The laurestinus quivered.

Jones became a rover, and mobilised with his partner, but not very close.

The Babe failed to mobilise with Reggie.

Gingham shot at his partner and missed.

Reggie mobilised successfully with the Babe.

Quem deus vult perdere, prius dementat. Jones ought to have separated them but having hit his partner, he tried to put him out, failed, but left himself and his partner both close to the stump.
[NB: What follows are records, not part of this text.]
-- ==== Sys2Proof/Machine/Scalar.lean ====
section
/-!
DEFINITION. The integer instructions: INTR, the immediate forms, SHI and LHI (R237 to R242).
-/

namespace Sys2Proof.Machine

/-! ### Values -/

/-- A 32-bit result sign-extended (R238). -/
def sx32 (x : BitVec 32) : Dword := sx x
/-- The low word of a register (R238). -/
def lo32 (x : Dword) : BitVec 32 := x.setWidth 32

/-- The shifts of R238 at a width: an amount at or above the width gives 0, or the sign. -/
def shlV {w : Nat} (x : BitVec w) (amt : Nat) : BitVec w := if w ≤ amt then 0 else x <<< amt
def shrV {w : Nat} (x : BitVec w) (amt : Nat) : BitVec w := if w ≤ amt then 0 else x >>> amt
def sarV {w : Nat} (x : BitVec w) (amt : Nat) : BitVec w :=
  if w ≤ amt then (if x.msb then BitVec.allOnes w else 0) else x.sshiftRight amt

/-- Division and remainder of R239 at a width. -/
def divS {w : Nat} (x y : BitVec w) : BitVec w := if y = 0 then BitVec.allOnes w else x.sdiv y
def divU {w : Nat} (x y : BitVec w) : BitVec w := if y = 0 then BitVec.allOnes w else x / y
def remS {w : Nat} (x y : BitVec w) : BitVec w := if y = 0 then x else x.srem y
def remU {w : Nat} (x y : BitVec w) : BitVec w := if y = 0 then x else x % y

/-- Leading zeros among the low n bits. -/
def clzN (x : Dword) : Nat → Nat
  | 0 => 0
  | n + 1 => if x.getLsbD n then 0 else 1 + clzN x n

/-- Trailing zeros from bit i on, n bits left. -/
def ctzN (x : Dword) : Nat → Nat → Nat
  | 0, _ => 0
  | n + 1, i => if x.getLsbD i then 0 else 1 + ctzN x n (i + 1)

/-- One bits among the low n. -/
def popN (x : Dword) : Nat → Nat
  | 0 => 0
  | n + 1 => (if x.getLsbD n then 1 else 0) + popN x n

/-- An operation at 64 bits, or at 32 with its result sign-extended (R238). -/
def atWidth (w : BitVec 1) (f64 : Dword → Dword → Dword) (f32 : BitVec 32 → BitVec 32 → BitVec 32)
    (x y : Dword) : Dword :=
  if w = 1 then sx32 (f32 (lo32 x) (lo32 y)) else f64 x y

/-- The shift amount of g[b] (R238). -/
def amtOf (y : Dword) : Nat := fldN y 0 8

/-! ### Forms -/

/-- g[d] := f(g[a], g[b]). -/
def aluRR (d a b : BitVec 5) (f : Dword → Dword → Dword) (s : State) : Host.Outcome State Fault Refusal :=
  issue s { reads := [gr a, gr b], writes := [gr d] }
    (pureBody (fun c => c.writeG d.toNat (f (c.readG a.toNat) (c.readG b.toNat))))

/-- g[d] := f(g[a]). -/
def aluR (d a : BitVec 5) (f : Dword → Dword) (s : State) : Host.Outcome State Fault Refusal :=
  issue s { reads := [gr a], writes := [gr d] } (pureBody (fun c => c.writeG d.toNat (f (c.readG a.toNat))))

/-- g[d] := f(g[a], immediate), the immediate taken from the context. -/
def aluRI (d a : BitVec 5) (imm : Ctx → Dword) (f : Dword → Dword → Dword) (s : State) :
    Host.Outcome State Fault Refusal :=
  issue s { reads := [gr a], writes := [gr d] }
    (pureBody (fun c => c.writeG d.toNat (f (c.readG a.toNat) (imm c))))

/-! ### INTR (R237 to R239) -/

def execAdd (d a b : BitVec 5) (w : BitVec 1) (s : State) := aluRR d a b (atWidth w (· + ·) (· + ·)) s
def execSub (d a b : BitVec 5) (w : BitVec 1) (s : State) := aluRR d a b (atWidth w (· - ·) (· - ·)) s
def execAnd (d a b : BitVec 5) (s : State) := aluRR d a b (fun x y => x &&& y) s
def execOr (d a b : BitVec 5) (s : State) := aluRR d a b (fun x y => x ||| y) s
def execXor (d a b : BitVec 5) (s : State) := aluRR d a b (fun x y => x ^^^ y) s
def execAndn (d a b : BitVec 5) (s : State) := aluRR d a b (fun x y => x &&& ~~~y) s
def execShl (d a b : BitVec 5) (w : BitVec 1) (s : State) :=
  aluRR d a b (fun x y => atWidth w (fun x _ => shlV x (amtOf y)) (fun x _ => shlV x (amtOf y)) x y) s
def execShr (d a b : BitVec 5) (w : BitVec 1) (s : State) :=
  aluRR d a b (fun x y => atWidth w (fun x _ => shrV x (amtOf y)) (fun x _ => shrV x (amtOf y)) x y) s
def execSar (d a b : BitVec 5) (w : BitVec 1) (s : State) :=
  aluRR d a b (fun x y => atWidth w (fun x _ => sarV x (amtOf y)) (fun x _ => sarV x (amtOf y)) x y) s
def execSlt (d a b : BitVec 5) (s : State) := aluRR d a b (fun x y => boolD (ltS x y)) s
def execSltn (d a b : BitVec 5) (s : State) := aluRR d a b (fun x y => boolD (ltU x y)) s
def execMin (d a b : BitVec 5) (s : State) := aluRR d a b (fun x y => if ltS y x then y else x) s
def execMax (d a b : BitVec 5) (s : State) := aluRR d a b (fun x y => if ltS x y then y else x) s
def execMinn (d a b : BitVec 5) (s : State) := aluRR d a b (fun x y => if ltU y x then y else x) s
def execMaxn (d a b : BitVec 5) (s : State) := aluRR d a b (fun x y => if ltU x y then y else x) s
def execMul (d a b : BitVec 5) (w : BitVec 1) (s : State) := aluRR d a b (atWidth w (· * ·) (· * ·)) s
def execMulh (d a b : BitVec 5) (s : State) :=
  aluRR d a b (fun x y => BitVec.ofInt 64 (x.toInt * y.toInt / 2 ^ 64)) s
def execMulhn (d a b : BitVec 5) (s : State) :=
  aluRR d a b (fun x y => BitVec.ofNat 64 (x.toNat * y.toNat / 2 ^ 64)) s
def execDiv (d a b : BitVec 5) (w : BitVec 1) (s : State) := aluRR d a b (atWidth w divS divS) s
def execDivn (d a b : BitVec 5) (w : BitVec 1) (s : State) := aluRR d a b (atWidth w divU divU) s
def execRem (d a b : BitVec 5) (w : BitVec 1) (s : State) := aluRR d a b (atWidth w remS remS) s
def execRemn (d a b : BitVec 5) (w : BitVec 1) (s : State) := aluRR d a b (atWidth w remU remU) s
def execClz (d a : BitVec 5) (s : State) := aluR d a (fun x => BitVec.ofNat 64 (clzN x 64)) s
def execCtz (d a : BitVec 5) (s : State) := aluR d a (fun x => BitVec.ofNat 64 (ctzN x 64 0)) s
def execPopc (d a : BitVec 5) (s : State) := aluR d a (fun x => BitVec.ofNat 64 (popN x 64)) s

/-! ### Immediate forms (R240 to R242) -/

def execAddi (d a : BitVec 5) (i : BitVec 16) (s : State) := aluRI d a (fun c => immS c i) (· + ·) s
def execAndi (d a : BitVec 5) (i : BitVec 16) (s : State) := aluRI d a (fun c => immZ c i) (fun x y => x &&& y) s
def execOri (d a : BitVec 5) (i : BitVec 16) (s : State) := aluRI d a (fun c => immZ c i) (fun x y => x ||| y) s
def execXori (d a : BitVec 5) (i : BitVec 16) (s : State) := aluRI d a (fun c => immZ c i) (fun x y => x ^^^ y) s
def execSlti (d a : BitVec 5) (i : BitVec 16) (s : State) :=
  aluRI d a (fun c => immS c i) (fun x y => boolD (ltS x y)) s
def execSltin (d a : BitVec 5) (i : BitVec 16) (s : State) :=
  aluRI d a (fun c => immZ c i) (fun x y => boolD (ltU x y)) s

/-- ADDPC (R240): the base is the address of the ADDPC word itself. -/
def execAddpc (d : BitVec 5) (i : BitVec 16) (s : State) : Host.Outcome State Fault Refusal :=
  issue s { writes := [gr d] } (pureBody (fun c => c.writeG d.toNat (c.pc + immS c i)))

def execShli (d a : BitVec 5) (m : BitVec 8) (s : State) := aluR d a (fun x => shlV x m.toNat) s
def execShri (d a : BitVec 5) (m : BitVec 8) (s : State) := aluR d a (fun x => shrV x m.toNat) s
def execSari (d a : BitVec 5) (m : BitVec 8) (s : State) := aluR d a (fun x => sarV x m.toNat) s
def execShliW (d a : BitVec 5) (m : BitVec 8) (s : State) := aluR d a (fun x => sx32 (shlV (lo32 x) m.toNat)) s
def execShriW (d a : BitVec 5) (m : BitVec 8) (s : State) := aluR d a (fun x => sx32 (shrV (lo32 x) m.toNat)) s
def execSariW (d a : BitVec 5) (m : BitVec 8) (s : State) := aluR d a (fun x => sx32 (sarV (lo32 x) m.toNat)) s

/-- LHI (R242): bits 16q + 15 : 16q of g[d] replaced; g[d] is a source too. -/
def execLhi (d : BitVec 5) (q : BitVec 2) (i : BitVec 16) (s : State) : Host.Outcome State Fault Refusal :=
  issue s { reads := [gr d], writes := [gr d] }
    (pureBody (fun c => c.writeG d.toNat (putFld (c.readG d.toNat) (16 * q.toNat) 16 i)))

end Sys2Proof.Machine
end

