/-- R17, R173 to R175, R219, R365, R371, R403: what a packet does at its unit. A remote access is performed there and its value sent
back; a counter takes its addend, and a counter read is answered; a watch fires, is armed, or finds no slot; a done post counts
into its entry; a roaming context enters a free slot of the arrival queue, or the spill list. -/
def Sys2Proof.Rules.PacketsAtUnits : Prop :=
  (∀ (n : Nat) (f : Flight) (a : Access) (reg : Nat) (v : Vec) (s s1 : State),
    s.net[n]? = some f → f.body = .access a → mayPerform s n f = true → isLocal s a.pa = true →
    performAt (Rules.without s n) a = (s1, .ok v) →
    (a.dest = .none → ∃ t, exec (.remoteWordAccess (.net n)) s = .next t ∧ t = s1)
    ∧ (a.dest = .v reg → ∃ t, exec (.remoteWordAccess (.net n)) s = .next t
      ∧ t.net = s1.net ++ [Rules.hardware none (.fill { ctx := a.ctx, gen := a.gen, reg := 32 + reg, inTrap := a.inTrap } v)]
      ∧ { t with net := s1.net } = s1)
    ∧ (∀ sg, a.dest = .g reg sg → (a.n = 1 ∨ a.n = 2 ∨ a.n = 4 ∨ a.n = 8) → ∃ t, exec (.remoteWordAccess (.net n)) s = .next t
      ∧ t.net = s1.net ++ Rules.fillSent { ctx := a.ctx, gen := a.gen, reg := reg, inTrap := a.inTrap }
          ((Rules.extend a.n sg v).setWidth 512)
      ∧ { t with net := s1.net } = s1))
  ∧ (∀ (n : Nat) (f : Flight) (name : Dword) (s : State), s.net[n]? = some f → mayPerform s n f = true →
    let key := coreOfField (name.toNat / 2 ^ 37 % 2 ^ 11) * 256 + name.toNat % 256
    (∀ addend rind, f.body = .post name addend rind → inSeries s n f = true → name.toNat / 2 ^ 48 % 2 ^ 12 = s.node →
      (∀ e ∈ s.watches, e.1 / 64 = key / 256 → e.2.bitmap = none → e.2.counter = key % 256 → e.2.fired = none →
        2 ^ 31 ≤ (tget 0 s.counters key + addend - e.2.target).toNat) →
      ∃ t, exec (.counterPost (.net n)) s = .next t ∧ tget 0 t.counters key = tget 0 s.counters key + addend
        ∧ (∀ j, j ≠ key → tget 0 t.counters j = tget 0 s.counters j) ∧ { t with counters := s.counters } = Rules.without s n)
    ∧ (∀ rind r, f.body = .counterRead name rind r → ∃ t, exec (.counterPost (.net n)) s = .next t
      ∧ t.net = (Rules.without s n).net ++ Rules.fillSent r ((tget 0 s.counters key).setWidth 512)
      ∧ { t with net := s.net } = s)
    ∧ ∀ arg rind r, f.body = .watch name arg rind r →
      let goal : Word := arg.extractLsb' 0 32
      let now := tget 0 s.counters key
      let slot := fun (i : Nat) => i < 64 ∧ tfind s.watches (key / 256 * 64 + i) = none
      ((now - goal).toNat < 2 ^ 31 → ∃ t, exec (.watchRequest (.net n)) s = .next t
        ∧ t.net = (Rules.without s n).net ++ Rules.hardware none (.resend (watchMessage rind (key / 256)
            (arg.extractLsb' 32 32) name goal now) 0) :: Rules.fillSent r 1 ∧ { t with net := s.net } = s)
      ∧ (2 ^ 31 ≤ (now - goal).toNat → (∀ i, ¬ slot i) → ∃ t, exec (.watchRequest (.net n)) s = .next t
        ∧ t.net = (Rules.without s n).net ++ Rules.fillSent r 2 ∧ { t with net := s.net } = s)
      ∧ ∀ i, 2 ^ 31 ≤ (now - goal).toNat → slot i → (∀ j, j < i → ¬ slot j) → ∃ t, exec (.watchRequest (.net n)) s = .next t
        ∧ t.net = (Rules.without s n).net ++ Rules.fillSent r 0
        ∧ tfind t.watches (key / 256 * 64 + i) = some {
            bitmap := none, counter := key % 256, target := goal, name := name,
            port := arg.extractLsb' 32 32, rind := rind, fired := none, sent := false }
        ∧ { t with net := s.net, watches := s.watches } = s)
  ∧ (∀ (n : Nat) (f : Flight) (pa : Nat) (va mask : Dword) (port : Word) (home rind : Nat) (r : Reply) (s : State),
    s.net[n]? = some f → (∃ born, f.body = .bitmap pa va mask port home rind r born) →
    let refuses := windowOf pa = .scratch ∧ scratchCore pa ≠ r.ctx / 256 ∧ windowAdmits s (scratchCore pa) (pa % 2 ^ 18) 8 false = false
    (refuses → ∃ t g, exec (.bitmapWatchRequest (.net n)) s = .next t ∧ t.watches = s.watches
      ∧ (getCore t (scratchCore pa)).nack = (getCore s (scratchCore pa)).nack + 1
      ∧ g ∈ t.net ∧ t.net.length = s.net.length ∧ g.body = if r.reg = 0 then .ack r.ctx r.gen false (some (Rules.watchRefusal va r))
          else .refill r (some (Rules.watchRefusal va r)))
    ∧ ∀ (s1 : State) (x : Vec), ¬ refuses → watchRead (Rules.without s n) home pa f.launch = (s1, some x) →
      let d := dwordAt s1 home pa
      let slot := fun (i : Nat) => i < 64 ∧ tfind s1.watches (home * 64 + i) = none
      (d &&& mask = mask → ∃ t, exec (.bitmapWatchRequest (.net n)) s = .next t
        ∧ t.net = s1.net ++ Rules.hardware none (.resend (bitmapMessage rind home port va mask d) 0) :: Rules.fillSent r 1
        ∧ { t with net := s1.net } = s1)
      ∧ (d &&& mask ≠ mask → (windowOf pa = .host ∨ ∀ i, ¬ slot i) → ∃ t, exec (.bitmapWatchRequest (.net n)) s = .next t
        ∧ t.net = s1.net ++ Rules.fillSent r 2 ∧ { t with net := s1.net } = s1)
      ∧ ∀ i, d &&& mask ≠ mask → windowOf pa ≠ .host → slot i → (∀ j, j < i → ¬ slot j) →
        ∃ t, exec (.bitmapWatchRequest (.net n)) s = .next t ∧ t.net = s1.net ++ Rules.fillSent r 0
          ∧ (tfind t.watches (home * 64 + i)).map (fun w => (w.bitmap, w.port, w.rind, w.fired))
              = some (some (pa, va, mask), port, rind, none)
          ∧ { t with net := s1.net, watches := s1.watches } = s1)
  ∧ (∀ (n : Nat) (f : Flight) (name : Dword) (l b : Nat) (s : State), s.net[n]? = some f → f.body = .done [name] l b →
    mayPerform s n f = true → tfind s.batches b = none →
    let e := Rules.armOf s name
    (e.state = .free ∨ e.owner ≠ l → ∃ t, exec (.donePost (.net n)) s = .next t
      ∧ (getCluster t (Rules.taskAt name).1).drop = (getCluster s (Rules.taskAt name).1).drop + 1
      ∧ { t with clusters := s.clusters } = Rules.without s n)
    ∧ (e.state = .armed → e.owner = l → e.count + 1 < e.quota → e.count < 65535 → ∃ t, exec (.donePost (.net n)) s = .next t
      ∧ Rules.armOf t name = { e with count := e.count + 1 } ∧ { t with clusters := s.clusters } = Rules.without s n)
    ∧ (e.state = .armed → e.owner = l → e.quota ≤ e.count + 1 → e.count < 65535 →
      (getCluster s (Rules.taskAt name).1).takers = [] → ∃ t on, exec (.donePost (.net n)) s = .next t
        ∧ Rules.armOf t name = { e with count := e.count + 1, state := .ready, readyAt := s.cycle, onRack := on }
        ∧ { t with clusters := s.clusters } = Rules.without s n))
  ∧ (∀ (n : Nat) (f : Flight) (low high : Dword) (l b : Nat) (r : Reply) (s : State), s.net[n]? = some f →
    f.body = .done [low, high] l b ∨ f.body = .done [high, low] l b → mayPerform s n f = true → tfind s.batches b = none →
    (Rules.taskAt low).1 = (Rules.taskAt high).1 → (Rules.taskAt low).2 < (Rules.taskAt high).2 →
    (∀ x, x = low ∨ x = high → (Rules.armOf s x).state = .armed ∧ (Rules.armOf s x).owner = l
      ∧ (Rules.armOf s x).quota = (Rules.armOf s x).count + 1 ∧ (Rules.armOf s x).count < 65535) →
    (∀ e ∈ (getCluster s (Rules.taskAt low).1).arms, e.2.state ≠ .ready) → tsorted (getCluster s (Rules.taskAt low).1).arms = true →
    (getCluster s (Rules.taskAt low).1).takers = [(r, l)] → stGen (getCtx s r.ctx).st = r.gen →
    ∃ t, exec (.donePost (.net n)) s = .next t ∧ (Rules.armOf t low).state = .free
      ∧ (Rules.armOf t high).state = .ready ∧ (Rules.armOf t high).onRack = true ∧ (Rules.armOf t high).readyAt = s.cycle
      ∧ t.net = (Rules.without s n).net ++ [Rules.hardware (some l) (.task r (Rules.armOf s low).block (Rules.armOf s low).probe)])
  ∧ ∀ (n : Nat) (f : Flight) (cn src l : Nat) (words : List Dword) (trail : Trail) (reply : Option Reply) (s : State),
    s.net[n]? = some f → f.body = .arrival cn src l words trail reply → mayPerform s n f = true →
    let s0 := wakeCore (keepRecord (Rules.without s n) cn l) cn
    let slot := fun (i : Nat) => i < 32 ∧ (getCtx s (cn * 256 + 128 + i)).act = .dormant
    let free := fun (e : Nat) => ∀ c ∈ s.cores, ∀ x ∈ c.2.spilled, ¬ (x.1 = l ∧ x.2.1 = e)
    let status := (reply.toList.map (fun r => Rules.fillSent r 0)).flatten
    (∀ e, (getCore s cn).spilled ≠ [] ∨ (∀ i, ¬ slot i) → free e → (∀ e', e' < e → ¬ free e') →
      let pa := (getRec s0 cn l).spill.toNat + 64 * e
      let a := pa % 2 ^ 45
      isLocal s0 pa = true → spillShut s0 cn l pa true = false →
      let s1 := physWrite s0
        ((List.range 64).map (fun i => (a + i, (words.getD (i / 8) 0).extractLsb' (8 * (i % 8)) 8))) { launch := some l }
      words.length = 8 → ∃ t, exec (.arrivalPacket (.net n)) s = .next t
        ∧ (getCore t cn).spilled = (getCore s cn).spilled ++ [(l, e, trail)] ∧ t.ctxs = s.ctxs
        ∧ t.net = s1.net ++ status ∧ { t with cores := s.cores, net := s.net } = { s1 with cores := s.cores, net := s.net })
    ∧ ∀ i, (getCore s cn).spilled = [] → slot i → (∀ j, j < i → ¬ slot j) → ∃ t, exec (.arrivalPacket (.net n)) s = .next t
      ∧ t.net = (Rules.without s n).net ++ status
      ∧ (∀ k, k ≠ cn * 256 + 128 + i → getCtx t k = getCtx s k)
      ∧ let y := getCtx t (cn * 256 + 128 + i)
        y.act = .runnable ∧ y.launch = some l ∧ y.trail = trail ∧ y.pc = words.getD 0 0
        ∧ (∀ j, j < 6 → y.readG (j + 1) = words.getD (j + 2) 0) ∧ (∀ r, y.isEmpty r = false)
        ∧ stCtx y.st = 128 + i ∧ stGen y.st = tget 0 (getCore s cn).slotGen i
        ∧ (∀ x, getLaunch s l = some x → stDem y.st = x.demoted)
        ∧ (∀ b, b < 64 → b ≠ 4 → ¬ (8 ≤ b ∧ b < 16) → ¬ (32 ≤ b ∧ b < 40) → y.st.getLsbD b = (words.getD 1 0).getLsbD b)

/-- R413, R414, R416: a request of another node whose node and Rind no peer entry of the owning Rind names is answered with
error 2, and one of an admitted node is performed and answered; what no request awaits is let go. -/
def Sys2Proof.Rules.RequestsOfOtherNodes : Prop :=
  ∀ (q : FabricPacket) (s : State) (rind : Nat), s.node < 4096 →
  let op := q.hdr.toNat / 2 ^ 90 % 2 ^ 6
  let name : Dword := q.body.extractLsb' 0 64
  let cn := coreOfField (name.toNat / 2 ^ 37 % 2 ^ 11)
  let target := coreOfField (q.body.toNat / 2 ^ 102 % 2 ^ 11)
  ((op = 6 ∨ op = 11) → (getCluster s (cn / 8)).rind = some rind → Rules.noPeer s rind q →
    ∃ t, exec (.counterPost (.fabric q)) s = .next t ∧ Rules.answersWith s t q 5 2 ∧ t.counters = s.counters)
  ∧ (op = 11 → (getCluster s (cn / 8)).rind = some rind → ¬ Rules.noPeer s rind q → q.hdr.toNat / 2 ^ 96 % 16 = 1 →
    q.body.toNat / 2 ^ 96 % 2 ^ 32 = 0 → name.getLsbD 63 = true → name.toNat / 2 ^ 60 % 8 = 0 → name.toNat / 2 ^ 8 % 2 ^ 29 = 0 → name.toNat / 2 ^ 48 % 2 ^ 12 = s.node →
    s.watches = [] → ∃ t, exec (.counterPost (.fabric q)) s = .next t ∧ Rules.answersWith s t q 4 0
      ∧ getCounter t cn (name.toNat % 256) = getCounter s cn (name.toNat % 256) + q.body.extractLsb' 64 32)
  ∧ (op = 12 → (getCluster s (Rules.taskAt name).1).rind = some rind → Rules.noPeer s rind q →
    ∃ t, exec (.donePost (.fabric q)) s = .next t ∧ Rules.answersWith s t q 5 2 ∧ t.clusters = s.clusters)
  ∧ (op = 13 → q.body.toNat / 2 ^ 128 % 256 = 0 → (getCluster s (cn / 8)).rind = some rind → Rules.noPeer s rind q →
    ∃ t, exec (.watchRequest (.fabric q)) s = .next t ∧ Rules.answersWith s t q 5 2 ∧ t.watches = s.watches)
  ∧ (op = 8 → (getCluster s (target / 8)).rind = some rind → Rules.noPeer s rind q →
    ∃ t, exec (.messageArrival (.fabric q)) s = .next t ∧ Rules.answersWith s t q 5 2 ∧ t.ports = s.ports)
  ∧ (op = 9 → (getCluster s (target / 8)).rind = some rind → Rules.noPeer s rind q →
    ∃ t, exec (.fill (.fabric q)) s = .next t ∧ Rules.answersWith s t q 5 2 ∧ t.ctxs = s.ctxs)
  ∧ (op = 10 → (getCluster s (target / 8)).rind = some rind → Rules.noPeer s rind q →
    ∃ t, exec (.arrivalPacket (.fabric q)) s = .next t ∧ Rules.answersWith s t q 5 2 ∧ t.ctxs = s.ctxs)
  ∧ (op ≤ 2 → addrRind s (q.hdr.toNat % 2 ^ 45) = some rind → Rules.noPeer s rind q →
    ∃ t, exec (.remoteWordAccess (.fabric q)) s = .next t ∧ Rules.answersWith s t q 5 2 ∧ t.ctxs = s.ctxs)
  ∧ (op = 13 → q.body.toNat / 2 ^ 128 % 256 = 1 → addrRind s (q.body.toNat % 2 ^ 45) = some rind → Rules.noPeer s rind q →
    ∃ t, exec (.bitmapWatchRequest (.fabric q)) s = .next t ∧ Rules.answersWith s t q 5 2 ∧ t.watches = s.watches)
  ∧ (tfind s.awaiting (q.hdr.toNat / 2 ^ 67 % 2 ^ 16) = none → exec (.acknowledgement (.fabric q)) s = .next s)

/-- What a packet does at the unit it was sent to, and the requests of other nodes.
(The model's choices in it: log 12, 23, 35, 45, 56, 90.) -/
def Obligations.PacketsAtTheirUnits : Prop := Sys2Proof.Rules.PacketsAtUnits ∧ Sys2Proof.Rules.RequestsOfOtherNodes

namespace Sys2Proof.Rules

/-- The class by which a record ranks (R370). -/
def rank (c : Ctx) : Nat := if c.st.getLsbD 4 then 7 else c.st.toNat / 2 ^ 5 % 8

/-- A runnable record of a core. -/
def waits (s : State) (cn : Nat) (e : Nat × Ctx) : Prop := e ∈ s.ctxs ∧ e.1 / 256 = cn ∧ e.2.act = .runnable

/-- What a port holds for a reference: messages, or a count (R332). -/
def holding (q : Port) : Nat := if q.count? then q.count else q.queue.length

/-- A pattern is complete: every port that it names holds the quota (R336). -/
def complete (s : State) (cn : Nat) (p : Pattern) : Prop := ∀ r ∈ p.refs, r.2 ≤ holding (tget {} s.ports (cn * 64 + r.1))

/-- Slots of the shared store are free for a message for each count reference of a pattern (R336). -/
def roomForCounts (s : State) (cn : Nat) (p : Pattern) : Prop :=
  p.refs.countP (fun r => (tget {} s.ports (cn * 64 + r.1)).count?) ≤ (List.range 256).countP (fun i => !tget false s.slots (cn * 256 + i))

/-- A seated context that a pattern may start: it is dormant and in cmask (R336). -/
def startable (s : State) (cn : Nat) (p : Pattern) (c : Nat) : Prop :=
  c < 16 ∧ p.cmask.testBit c = true ∧ (getCtx s (cn * 256 + c)).act = .dormant

/-- The set E of R336: the patterns of a core that may fire. -/
def mayFire (s : State) (cn i : Nat) (p : Pattern) : Prop :=
  i < 32 ∧ tfind s.patterns (cn * 32 + i) = some p ∧ complete s cn p ∧ roomForCounts s cn p ∧ ∃ c, startable s cn p c

/-- The contexts in the cmask of each pattern of a core are claimed by the launch that bound it, as PBIND has tested (R335). -/
def claimed (s : State) (cn : Nat) : Prop :=
  ∀ i p c, tfind s.patterns (cn * 32 + i) = some p → c < 16 → p.cmask.testBit c = true → (getCtx s (cn * 256 + c)).launch = p.owner

end Sys2Proof.Rules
The Babe smiled, and there was a tea-party of four. He smiled again a little unkindly. He put Gingham out, and he hit Jones’s ball. A moment afterwards a frenzied croquet ball bounded into the net of the tennis-players, and caused the spoon-faced man, for the first time that afternoon, to serve two consecutive faults. Then the Babe went back to his hoop. Gingham was of a peaceful disposition but rather timid. He had, however, caught a glimpse of Jones’s face as he walked off to the lawn-tennis court, and it might reasonably, he said afterwards, have frightened a bolder man than he. So he turned to the Babe.

“You know it’s only a game,” he said, and the Babe replied still rather shrilly:

“Then watch me play it.”

Reggie and the Babe between them could easily keep Mr. Jones’s ball safely off the ground, and the Babe plodded on till he too was a rover, and Reggie and he went out in the next two turns.